The hessian is a square matrix of second-order partial derivatives of a function. Where the gradient describes local contribution to direction, the hessian describes local curvature.

$H_{i, j} = \dfrac{d^2 f}{d \theta_i d \theta_j}$

$\nabla f = \begin{pmatrix}
2 c_1  \theta_1 \\
3  c_2  \theta_2^2 \\
2  c_3  \theta_3
\end{pmatrix}$

$H_f = \begin{bmatrix}
2 c_1 & 0 & 0 \\
0 & 6 c_2 \theta & 0 \\
0 & 0 & 2 c_3
\end{bmatrix}$

#### Positive & Negative // Definite & Semi-Definite // Concave & Convex

A $d$ x $d$ matrix $H$ is positive semi-definite (resp. negative semi-definite) if...

$x^THx \geq (resp. \leq)$ $0$  $\forall x \in \mathbb{R}^d$

... where $x$ isn't a vector of all zeroes.

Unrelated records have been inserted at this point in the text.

-- ==== Sys2Proof/Tests/Slice0.lean ====
section
/-! SUPPORT. Tests. Expected values are the spec's: the rules' own examples and 95_test_vectors.md (the row's name stands
in each comment). After them, for each obligation with hypotheses, a witness that meets them. -/

open Sys2Proof Sys2Proof.Machine

namespace Sys2Proof.Tests

/-! ### Helpers -/

/-- Does the outcome hold a next state with `p`? -/
def nextSat (o : Result) (p : State → Bool) : Bool :=
  match o with
  | .next t => p t
  | .fault _ => false
  | .refused _ => false

/-- The machine after reset with `w` at the start address. -/
def placed (w : Nat) : State := State.reset.withFetchWord 16 w

/-- The same at address `a`. -/
def placedAt (a : Word) (w : Nat) : State := (State.reset.setPc a).withFetchWord 16 w

/-- Does one step from `s` reach a state with `p`? -/
def stepSat (s : State) (p : State → Bool) : Bool := nextSat (step s) p

/-! ### Well-formedness refuses the ill-formed spellings -/

theorem test_wf_refuses_jmp_r7 : (Instr.jmp 7).wf = false := by decide
theorem test_wf_refuses_trap_of_first_service : (Instr.trap 0x20).wf = false := by decide
theorem test_wf_refuses_trap_of_last_service : (Instr.trap 0x25).wf = false := by decide
theorem test_wf_accepts_beside_the_services : (Instr.trap 0x1F).wf = true ∧ (Instr.trap 0x26).wf = true := by decide

/-! ### Decoding: words written out from the format table (R63) -/

theorem test_decode_addReg : decodeWord 0b0001_001_010_0_00_011 = .addReg 1 2 3 := by decide
theorem test_decode_addReg_ignored : decodeWord 0b0001_001_010_0_11_011 = .addReg 1 2 3 := by decide
theorem test_decode_addImm : decodeWord 0b0001_001_001_1_11111 = .addImm 1 1 0x1F := by decide
theorem test_decode_andReg : decodeWord 0b0101_010_011_0_00_100 = .andReg 2 3 4 := by decide
theorem test_decode_andImm : decodeWord 0b0101_001_010_1_10000 = .andImm 1 2 0x10 := by decide
theorem test_decode_not : decodeWord 0b1001_100_101_111111 = .not 4 5 := by decide
theorem test_decode_not_ignored : decodeWord 0b1001_100_101_000000 = .not 4 5 := by decide
theorem test_decode_br : decodeWord 0b0000_001_111111101 = .br 0b001 0x1FD := by decide
theorem test_decode_jmp : decodeWord 0b1100_111_010_111111 = .jmp 2 := by decide
theorem test_decode_ret : decodeWord 0b1100_000_111_000000 = .ret := by decide
theorem test_decode_jsr : decodeWord 0b0100_1_10000000000 = .jsr 0x400 := by decide
theorem test_decode_jsrr : decodeWord 0b0100_0_11_011_000000 = .jsrr 3 := by decide
theorem test_decode_ld : decodeWord 0b0010_101_100000001 = .ld 5 0x101 := by decide
theorem test_decode_ldi : decodeWord 0b1010_001_000000001 = .ldi 1 1 := by decide
theorem test_decode_ldr : decodeWord 0b0110_010_011_111111 = .ldr 2 3 0x3F := by decide
theorem test_decode_lea : decodeWord 0b1110_000_000000100 = .lea 0 4 := by decide
theorem test_decode_st : decodeWord 0b0011_001_000000011 = .st 1 3 := by decide
theorem test_decode_sti : decodeWord 0b1011_010_000000000 = .sti 2 0 := by decide
theorem test_decode_str : decodeWord 0b0111_100_101_000010 = .str 4 5 2 := by decide
theorem test_decode_trap : decodeWord 0b1111_0000_00100110 = .trap 0x26 := by decide
theorem test_decode_getc : decodeWord 0b1111_0000_00100000 = .getc := by decide
theorem test_decode_out : decodeWord 0b1111_0000_00100001 = .out := by decide
theorem test_decode_puts : decodeWord 0b1111_0000_00100010 = .puts := by decide
theorem test_decode_in : decodeWord 0b1111_0000_00100011 = .in_ := by decide
theorem test_decode_putsp : decodeWord 0b1111_0000_00100100 = .putsp := by decide
theorem test_decode_halt_ignored : decodeWord 0b1111_1111_00100101 = .halt := by decide
theorem test_decode_illegal1000 : decodeWord 0b1000_111111111111 = .illegal1000 := by decide
theorem test_decode_illegal1101 : decodeWord 0b1101_000100100011 = .illegal1101 := by decide
theorem test_decode_one_byte_is_truncated : decode [0xF0] = .error .truncated := rfl
theorem test_encode_jsr_and_ret : encode (.jsr 5) = 0x4805 ∧ encode .ret = 0xC1C0 := by decide
theorem test_table_word : decodeTableWord 16 0x1283 = some (.addReg 1 2 3) ∧ decodeTableWord 17 0x1283 = none := by decide

/-! ### Sign extension (L1.3) -/

theorem test_sext : sext 0x10#5 = 0xFFF0 ∧ sext 0x1F#6 = 0x001F ∧ sext 0x100#9 = 0xFF00 ∧ sext 0x7FF#11 = 0xFFFF := by decide

/-! ### Operate (L2.1) -/

/-- O2: 0x7FFF + 0x0001. -/
theorem test_add_signed_overflow :
    stepSat (((placed 0x1283).setReg 2 0x7FFF).setReg 3 1)
      (fun t => t.reg 1 == 0x8000 && t.cond == condNeg && t.pc == 0x3001) = true := by decide
/-- O7: imm5 = 10000. -/
theorem test_add_immediate_minus_16 :
    stepSat ((placed 0x16F0).setReg 3 0x0010) (fun t => t.reg 3 == 0 && t.cond == condZro) = true := by decide
/-- O11. -/
theorem test_and_register :
    stepSat (((placed 0x54C4).setReg 3 0xF0F0).setReg 4 0x8F0F)
      (fun t => t.reg 2 == 0x8000 && t.cond == condNeg) = true := by decide
/-- O15: imm5 = -16 keeps the high bits. -/
theorem test_and_immediate_negative :
    stepSat ((placed 0x52B0).setReg 2 0xABCD) (fun t => t.reg 1 == 0xABC0 && t.cond == condNeg) = true := by decide
/-- O19: NOT with ir[5:0] = 000000. -/
theorem test_not_ignored_bits :
    stepSat ((placed 0x9940).setReg 5 0x00FF) (fun t => t.reg 4 == 0xFF00 && t.cond == condNeg) = true := by decide

/-! ### Control (L2.2) -/

/-- B1 and B2. -/
theorem test_br_taken : stepSat ((placedAt 0x3005 0x03FD).setCond condPos) (fun t => t.pc == 0x3003) = true := by decide
theorem test_br_not_taken : stepSat ((placedAt 0x3005 0x03FD).setCond condZro) (fun t => t.pc == 0x3006) = true := by decide
/-- B11. -/
theorem test_jmp_ignored_bits : stepSat ((placed 0xCEBF).setReg 2 0x4000) (fun t => t.pc == 0x4000) = true := by decide
/-- B10. -/
theorem test_ret : stepSat ((placed 0xC1C0).setReg 7 0x3004) (fun t => t.pc == 0x3004) = true := by decide
/-- B15 and B18. -/
theorem test_jsr_backward : stepSat (placed 0x4C00) (fun t => t.reg 7 == 0x3001 && t.pc == 0x2C01) = true := by decide
theorem test_jsr_link_wraps : stepSat (placedAt 0xFFFF 0x4802) (fun t => t.reg 7 == 0 && t.pc == 2) = true := by decide
/-- B16 and B17. -/
theorem test_jsrr_r3 :
    stepSat ((placedAt 0x3010 0x40C0).setReg 3 0x5000) (fun t => t.reg 7 == 0x3011 && t.pc == 0x5000) = true := by decide
theorem test_jsrr_r7 :
    stepSat ((placedAt 0x3010 0x41C0).setReg 7 0x5000) (fun t => t.reg 7 == 0x3011 && t.pc == 0x3011) = true := by decide

/-! ### Loads and stores (L2.3) -/

/-- M1. -/
theorem test_ld : stepSat ((placed 0x2002).store 0x3003 0x8001)
    (fun t => t.reg 0 == 0x8001 && t.cond == condNeg) = true := by decide
/-- M5 and M7: LDI of KBSR with no key clears a stored KBSR and leaves KBDR. -/
theorem test_ldi_kbsr_no_key :
    stepSat ((((placed 0xA201).store 0x3002 0xFE00).store 0xFE00 0x1234).store 0xFE02 0x0041)
      (fun t => t.reg 1 == 0 && t.cond == condZro && t.mem.read 0xFE00 == 0 && t.mem.read 0xFE02 == 0x41) = true := by decide
/-- M8: a pointer to KBDR makes no poll. -/
theorem test_ldi_kbdr_no_poll :
    stepSat ((((placed 0xA401).store 0x3002 0xFE02).store 0xFE02 0x0041).setInput (.cons 0x62 .done))
      (fun t => t.reg 2 == 0x41 && t.polls == 0 && t.input == .cons 0x62 .done) = true := by decide
/-- M10: DR = BaseR. -/
theorem test_ldr_same_register :
    stepSat (((placed 0x66C2).setReg 3 0x4000).store 0x4002 0x1111)
      (fun t => t.reg 3 == 0x1111 && t.cond == condPos) = true := by decide
/-- M11: the address wraps below 0. -/
theorem test_ldr_wraps :
    stepSat ((placed 0x62BF).store 0xFFFF 0x7777) (fun t => t.reg 1 == 0x7777) = true := by decide
/-- M14. -/
theorem test_lea_negative :
    stepSat (placedAt 0x8000 0xE1FF) (fun t => t.reg 0 == 0x8000 && t.cond == condNeg) = true := by decide
/-- M16. -/
theorem test_st_keeps_cond :
    stepSat (((placed 0x3203).setReg 1 0x1234).setCond condNeg)
      (fun t => t.mem.read 0x3004 == 0x1234 && t.cond == condNeg && t.pc == 0x3001) = true := by decide
/-- M17: a store to KBSR is a plain store. -/
theorem test_st_kbsr :
    stepSat ((placedAt 0xFDFF 0x3200).setReg 1 1)
      (fun t => t.mem.read 0xFE00 == 1 && t.polls == 0 && t.output == []) = true := by decide
/-- M18. -/
theorem test_sti :
    stepSat (((placed 0xB400).setReg 2 0xBEEF).store 0x3001 0x4000) (fun t => t.mem.read 0x4000 == 0xBEEF) = true := by decide
/-- M21: SR = BaseR. -/
theorem test_str_same_register :
    stepSat ((placed 0x7B60).setReg 5 0x4020) (fun t => t.mem.read 0x4000 == 0x4020) = true := by decide
/-- M6 and M3, for the draw the spec's row names: a poll that finds the character. -/
theorem test_poll_hit :
    ((State.reset.setInput (.cons 0x61 .done)).inPollDrawn .ready).1 = some 0x61 ∧
      ((State.reset.setInput (.cons 0x61 .done)).inPollDrawn .ready).2.input = .done := by decide

/-! ### Traps (L2.4) -/

/-- T1. -/
theorem test_getc :
    stepSat ((((placed 0xF020).setReg 0 0xFFFF).setCond condNeg).setInput (.cons 0x41 .done))
      (fun t => t.reg 0 == 0x41 && t.cond == condNeg && t.input == .done && t.output == []) = true := by decide
/-- T18. -/
theorem test_getc_stuck : step (placed 0xF020) = .fault .waitingForInput := rfl
/-- T2. -/
theorem test_out_low_byte : stepSat ((placed 0xF021).setReg 0 0x1241) (fun t => t.output == [0x41]) = true := by decide
/-- T7: PUTS wraps past 0xFFFF. -/
theorem test_puts_wraps :
    stepSat ((((placed 0xF022).setReg 0 0xFFFF).store 0xFFFF 0x41).store 0 0x42)
      (fun t => t.output == [0x41, 0x42] && t.reg 0 == 0xFFFF) = true := by decide
/-- T8: PUTS reaches 0xFE00 with no key. -/
theorem test_puts_reaches_kbsr :
    stepSat (((placed 0xF022).setReg 0 0xFDFF).store 0xFDFF 0x41)
      (fun t => t.output == [0x41] && t.mem.read 0xFE00 == 0 && t.polls == 1) = true := by decide
/-- T10, step 1. -/
theorem test_in_first_phase :
    stepSat (placed 0xF023) (fun t => t.inPhase && t.pc == 0x3001 && t.reg 0 == 0) = true := by decide
/-- T10, step 2. -/
theorem test_in_second_phase :
    stepSat (((placed 0xF023).setInPhase true).setInput (.cons 0x79 .done))
      (fun t => t.reg 0 == 0x79 && !t.inPhase && t.pc == 0x3000 && t.input == .done) = true := by decide
/-- T11. -/
theorem test_putsp_zero_high_byte :
    stepSat (((((placed 0xF024).setReg 0 0x4000).store 0x4000 0x4948).store 0x4001 0x0021).store 0x4002 0x4242)
      (fun t => t.output == [0x48, 0x49, 0x21]) = true := by decide
/-- T12. -/
theorem test_putsp_zero_low_byte :
    stepSat (((placed 0xF024).setReg 0 0x4000).store 0x4000 0x4100) (fun t => t.output == []) = true := by decide
/-- T15 and L1.7. -/
theorem test_halt :
    stepSat (placed 0xFF25) (fun t => t.run == .halted && t.pc == 0x3001 && t.output == []) = true := by decide
/-- T16. -/
theorem test_trap_undefined_vector :
    stepSat (((placed 0xF026).setReg 0 5).setCond condNeg)
      (fun t => t.pc == 0x3001 && t.reg 0 == 5 && t.cond == condNeg && t.run == .running) = true := by decide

Another way to think of it is that if you added any of the elements together in any combination, the result must be positive (resp. negative) or zero.

- $\leq 0$ $\to$ negative semi-definite $\to$ concave
- $ < 0$ $\to$ negative definite $\to$ strictly concave 
- $\geq 0$ $\to$ positive semi-definite $\to$ convex
- $ > 0$ $\to$ positive definite $\to$ strictly convex 

If a matrix is definite, it is also semi-definite by definition.

#### Determinant and Trace

Another method of finding convexity/concavity if the matrix is 2x2 and symmetric:

$H = \begin{bmatrix}
a & b \\
c & d
\end{bmatrix}$

- $det(H) = ad - bc$
- $tr(H) = a + d$

... where the trace is generally the sum of elements on the main diagonal.

- $tr(H) \leq 0$
- $det(H) \geq 0$

would mean a matrix is negative semi-definite. 

I personally don't know if this works for larger matrices, though I know finding the determinant is a more complicated process without these conditions.